F.C. Ironi Or Yehuda (מועדון כדורגל עירוני אור יהודה), Moadon Kaduregel Ironi Or Yehuda, lit. Municipal Football Club Or Yehuda (or in short מ.כ. עירוני אור יהודה, Mem Kaf Ironi Or Yehuda, lit. F.C. Ironi Or Yehuda) is an Israeli football club based in Or Yehuda. The club is currently in Liga Alef South division.

==History==
The club was founded in 2005, after the previous club of the city, Hapoel Or Yehuda (which in its prime finished runners-up in Liga Alef South division), dissolved at the end of the 2004–05 season while playing in Liga Bet.

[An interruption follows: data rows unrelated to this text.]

-- ==== Sys2Proof/Machine/PowerCmds.lean ====
section
/-! DEFINITION. The commands and events of power domains, resets and time (R382 to R417). -/

namespace Sys2Proof.Machine

/-! ### Power -/

def execPowerDomainRequest (req : Requester) (n : Fin 20) (value : Word) (s : State) : Out :=
  .next (pageReg req pgPower (0x080 + 4 * n) value s)

def execDomainStateReached (n : Fin 20) (s : State) : Out := .next (domReached n s)
def execDramTrained (gib : Fin 65) (channels : BitVec 16) (s : State) : Out := .next (dramTrain gib channels s)
def execRailPoll (replies : List (Option AvsReply)) (s : State) : Out := .next (railPoll replies s)
def execDripModeWrite (req : Requester) (value : Word) (s : State) : Out := .next (pageReg req pgPower 0x040 value s)

def execI2cGo (req : Requester) (m : Fin 2) (value : Word) (s : State) : Out :=
  .next (pageReg req pgPower (0x0E4 + 0x10 * m) value s)

def execI2cDone (m : Fin 2) (nack : Bool) (data : DWord) (s : State) : Out := .next (i2cDone m nack data s)

/-! ### Resets -/

def execResetSourceAssert (src : Fin 14) (s : State) : Out := .next (sourceAssert src s)
def execResetSourceRelease (src : Fin 14) (s : State) : Out := .next (sourceRelease src s)
def execResetStretchEnd (src : Fin 14) (s : State) : Out := .next (stretchEnd src s)
def execDeferralEnd (s : State) : Out := .next (deferralEnd s)
def execSwrst (req : Requester) (value : Word) (s : State) : Out := .next (pageReg req pgReset 0x054 value s)
def execRecover (req : Requester) (value : Word) (s : State) : Out := .next (pageReg req pgReset 0x05C value s)
def execServiceDeclare (req : Requester) (value : Word) (s : State) : Out := .next (pageReg req pgReset 0x0A4 value s)
def execFuseReadComplete (s : State) : Out := .next (fuseRead s)
def execBlockReportsReady (target : ReadyTarget) (s : State) : Out := .next (reportsReady target s)

/-! ### Time -/

def execCrystalStart (s : State) : Out := .next (crystalStart s)
def execTimeSet (req : Requester) (lo : Word) (s : State) : Out := .next (pageReg req pgTime 0x050 lo s)

/-- The index of PPS_OUT among the controllable pins (R405). -/
def ppsPin : Nat := 44

/-- The period of the crystal with which device time reaches a whole second has just passed. -/
def atWholeSecond (s : State) : Bool := s.time.running && decide (now s % 1000000000 ≤ 40)

/-- A whole second of device time (R416). -/
def ppsStart (s : State) : State :=
  if bit (getReg s pgTime 0 0x060) 0 && atWholeSecond s then
    levelPin ppsPin true (modTime (fun t => { t with ppsHigh := true, ppsFrom := now s }) s)
  else s

def execPpsPulse (s : State) : Out := .next (ppsStart s)

/-- PPS_OUT has been high for WIDTH_MS (R416). -/
def ppsStop (s : State) : State :=
  if s.time.ppsHigh && decide (s.time.ppsFrom + fld (getReg s pgTime 0 0x060) 15 8 * Config.ms ≤ now s) then
    levelPin ppsPin false (modTime (fun t => { t with ppsHigh := false }) s)
  else s

def execPpsWidthEnd (s : State) : Out := .next (ppsStop s)

end Sys2Proof.Machine
end

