/-- R37 to R41, R44 and R75: a job's own events. A job that is open and whose release time has come is released; one whose inputs are
all present becomes ready; one whose deadline has passed is marked so; and a share that issues more than COST steps ends its job FAULT
with cause OVERRUN. R75, R81, R82, R103 and R169: a job step starts on a core that is present, unfenced, ON, enabled and idle: the
share with the earliest deadline runs, its code stands in PMEM, every register file reads 0, and the array has forgotten its queue. A
read of the code that is not answered leaves the core waiting, and one that is refused or meets an uncorrectable error ends the job
FAULT with cause PROGRAM. R41, R60, R61, R62, R103, R145, R146, R152 and R320: a step's commit. Its staged bytes reach memory, its
staged posts and events take effect in order, but not those of a preceding step that reran, and the core is idle. A share that goes on
starts its next step after the bundle that asked; one that asked for its last is done, and the job ends with the last of them, OK by
its deadline and LATE after it; a relocated share returns to its first core, with a carry copy where it carries rows. R41, R44 and
R121: a job that is stopped ends with its status and cause at that instant; its shares that are not done stop, the steps that run of
it are discarded, its carry copies are dropped, and no other job and no other core's step changes. The model's choices in it: log
entries 2, 46, 123, 129, 133, 160, 161, 168 and 171. -/
def Obligations.jobEvents : Prop :=
  ((∀ (s : State) (id : Nat) (j : Job), getJob s id = some j → j.open_ = true → j.released = false →
    (∀ e, j.frame ≠ some (e, none)) → j.release ≤ now s →
    ∃ t, exec (.jobRelease id) s = .next t ∧ getJob t id = some { j with released := true }
      ∧ (∀ m, m ≠ id → getJob t m = getJob s m) ∧ unchangedBut [.pacer] s t)
  ∧ (∀ (s : State) (id : Nat) (j : Job), getJob s id = some j → j.open_ = true → j.ready = none →
    (∀ x ∈ j.inputs, inputPresent s j x = true) →
    ∃ t, exec (.jobReady id) s = .next t ∧ getJob t id = some { j with ready := some (now s) }
      ∧ (∀ m, m ≠ id → getJob t m = getJob s m) ∧ unchangedBut [.pacer] s t)
  ∧ (∀ (s : State) (id : Nat) (j : Job), PacerAtRest s → getJob s id = some j → j.open_ = true → j.unbound = false → j.deadline < now s →
    ∃ t, exec (.deadlinePass id) s = .next t ∧ getJob t id = some { j with passed := true }
      ∧ (∀ m, m ≠ id → getJob t m = getJob s m) ∧ unchangedBut [.pacer] s t)
  ∧ (∀ (s : State) (n : Fin 6) (j i : Nat) (job : Job), (getProc s n).run = some (j, i) → getJob s j = some job →
    job.cost < (getShare job i).steps →
    exec (.overrun n) s = .next (pacerSettle (jobStop j .fault 0x21 0 s))))
  ∧ (∀ (s : State) (n : Fin 6) (x : Answered) (b : Bool) (d j i : Nat) (job : Job), coreReady s n = true →
    startFirst (startable s n) = some (b, d, j, i) → getJob s j = some job →
    let r := getShare job i
    let u := if r.codeLen = 0 then s else dramCorrects r.codeAddr.toNat x s
    ((r.codeLen = 0 ∨ (x ≠ .never ∧ codeRefusal s job r = none ∧ dramFails s r.codeAddr.toNat x = false
        ∧ ∀ c, c < 4 → lfiOn s c lfiNoc (0x20 + n.val) 1 = false)) → r.codeLen.toNat ≤ 0x8000 →
      firstDamaged s (codeSpan s j i).1 (codeSpan s j i).2 = none →
      ∃ t, exec (.stepStart n x) s = .next t
        ∧ (getProc t n).runState = .issue ∧ (getProc t n).run = some (j, i)
        ∧ (getProc t n).pc = (if r.redoPrev then r.prevPc else r.stepPc)
        ∧ (getProc t n).g = [] ∧ (getProc t n).p = [] ∧ (getProc t n).o = [] ∧ (getProc t n).f = [] ∧ (getProc t n).v = []
        ∧ (getProc t n).acc = [] ∧ (getProc t n).m = [] ∧ (getProc t n).bundle = 0 ∧ (getArray t n).queue = []
        ∧ (∀ k, k < r.codeLen.toNat → memByte t (winBase n + 0xE00000 + k) = (codeBytes s job r).getD k 0)
        ∧ getJob t j = some { job.modShare i (fun r => { r with st := .running }) with
            start := some (job.start.getD (now s)), cores := job.cores ||| BitVec.ofNat 6 (2 ^ n.val) }
        ∧ (∀ m, m ≠ j → getJob t m = getJob s m) ∧ (getHealth t n).strikeJob = some j
        ∧ (∀ c, c < 32 → chanCore s c = some n.val → (getChan t c).en = true ∧ (getChan t c).st = .idle)
        ∧ (∀ m, m ≠ n.val → getProc t m = getProc s m)
        ∧ t.sent = (if place r.codeAddr.toNat = .host then
              .hostRead (Fin.ofNat 16 ((fnOf (jobOwner s job)).getD 0))
                (BitVec.ofNat 64 (hostAddr s ((fnOf (jobOwner s job)).getD 0) r.codeAddr.toNat)) r.codeLen.toNat :: u.sent
            else u.sent)
        ∧ t.bus = u.bus ∧ t.pcie = u.pcie ∧ unchangedBut [.procs, .arrays, .mem, .pacer, .dma, .bus, .pcie, .sent] s t)
    ∧ (r.codeLen ≠ 0 → exec (.stepStart n .never) s = .next s)
    ∧ (∀ e, r.codeLen ≠ 0 → x ≠ .never → codeRefusal s job r = some e →
      exec (.stepStart n x) s = .next (pacerSettle (jobStop j .fault 0x20 e (countRefusal e s))))
    ∧ (r.codeLen ≠ 0 → x ≠ .never → codeRefusal s job r = none → dramFails s r.codeAddr.toNat x = true →
      exec (.stepStart n x) s
        = .next (pacerSettle (jobStop j .fault 0x20 0x10 (dramError (0x20 + BitVec.ofNat 8 n.val) r.codeAddr.toNat s)))))
  ∧ (∀ (s : State) (n : Fin 6) (j i : Nat) (job : Job) (last : Bool), PacerAtRest s → (getProc s n).run = some (j, i) →
    (getProc s n).commitAsked = some last → getJob s j = some job → job.open_ = true → job.abort = false → i < job.nShares →
    let p := getProc s n
    let r := getShare job i
    let done (r : ShareRun) : ShareRun := { r with
      prevPc := r.stepPc, stepPc := p.pc, committed := r.committed + 1, dets := 0, relocated := false }
    ∃ t, exec (.stepCommit n) s = .next t
      ∧ (∀ a, memByte t a = memByte (stageApply p s) a) ∧ getProc t n = { p.idle with wdtBusy := 0 }
      ∧ (∀ m, m ≠ n.val → getProc t m = getProc s m) ∧ (∀ m, m ≠ j → getJob t m = getJob s m)
      ∧ (∀ k, semCount t k = semCount s k + (if r.redoPrev then 0 else
          BitVec.ofNat 24 ((p.stagedPosts.filter (fun q => q.1 == k)).map (fun q => q.2.toNat)).sum))
      ∧ t.ctlio.events = s.ctlio.events ++ (if r.redoPrev then [] else
          (p.stagedEvents.map fun c => { code := c, req := 0x20 + BitVec.ofNat 8 n.val }).take (64 - s.ctlio.events.length))
      ∧ (r.redoPrev = true → getJob t j = some (job.modShare i fun r => { r with redoPrev := false, st := .waiting }))
      ∧ (r.redoPrev = false → last = false → r.homeCore = none →
        getJob t j = some (job.modShare i fun r => { done r with st := .waiting }))
      ∧ (r.redoPrev = false → last = true → (∃ k, k < job.nShares ∧ k ≠ i ∧ (getShare job k).st ≠ .done) →
        getJob t j = some (job.modShare i fun r => { done r with st := .done }))
      ∧ (r.redoPrev = false → last = true → (∀ k, k < job.nShares → k ≠ i → (getShare job k).st = .done) →
        ∃ j', getJob t j = some j' ∧ j'.ended = some (if now s ≤ job.deadline then { status := .ok, cause := 0, detail := 0, time := now s }
          else { status := .late, cause := lateCause job, detail := 0, time := now s }))
      ∧ (∀ h, r.redoPrev = false → last = false → r.homeCore = some h →
        (r.carryRows = 0 ∨ h = n → getJob t j = some (job.modShare i fun r => { done r with
          homeCore := none, core := h, st := if r.line.isSome then .restoring else .waiting }))
        ∧ (r.carryRows ≠ 0 → h ≠ n → { job := j, share := i, src := n, dst := h } ∈ t.pacer.carries
          ∧ getJob t j = some (job.modShare i fun r => { done r with homeCore := none, core := h, st := .carrying })))
      ∧ unchangedBut [.procs, .arrays, .mem, .pacer, .ctlio, .bus, .pcie, .sent] s t)
  ∧ (∀ (s : State) (id : Nat) (st : JobStatus) (cause detail : Byte) (j : Job), getJob s id = some j → j.open_ = true →
    let t := jobStop id st cause detail s
    (∃ j', getJob t id = some j' ∧ j'.ended = some { status := st, cause := cause, detail := detail, time := now s }
      ∧ ∀ i, i < j.nShares → (getShare j' i).st = (if (getShare j i).st = .done then .done else .stopped))
    ∧ (∀ m, m ≠ id → getJob t m = getJob s m) ∧ (∀ c ∈ t.pacer.carries, c.job ≠ id)
    ∧ (∀ n, n < 6 → getProc t n = (match (getProc s n).run with
        | some (k, _) => if k = id then { (getProc s n).idle with wdtBusy := wdtBusyNs s (getProc s n) } else getProc s n
        | none => getProc s n))
    ∧ t.pacer.classes = s.pacer.classes ∧ t.pacer.health = s.pacer.health)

F.C. Ironi Or Yehuda started the 2005–06 season in Liga Gimel Tel Aviv division, where they finished runners-up, one point behind champions, Shikun Vatikim Ramat Gan. In the following season, the club won the Tel Aviv division, and were promoted to Liga Bet, where they play since. The club's best placing to date came at the 2011–12 season, when they finished runners-up in Liga Bet South A division.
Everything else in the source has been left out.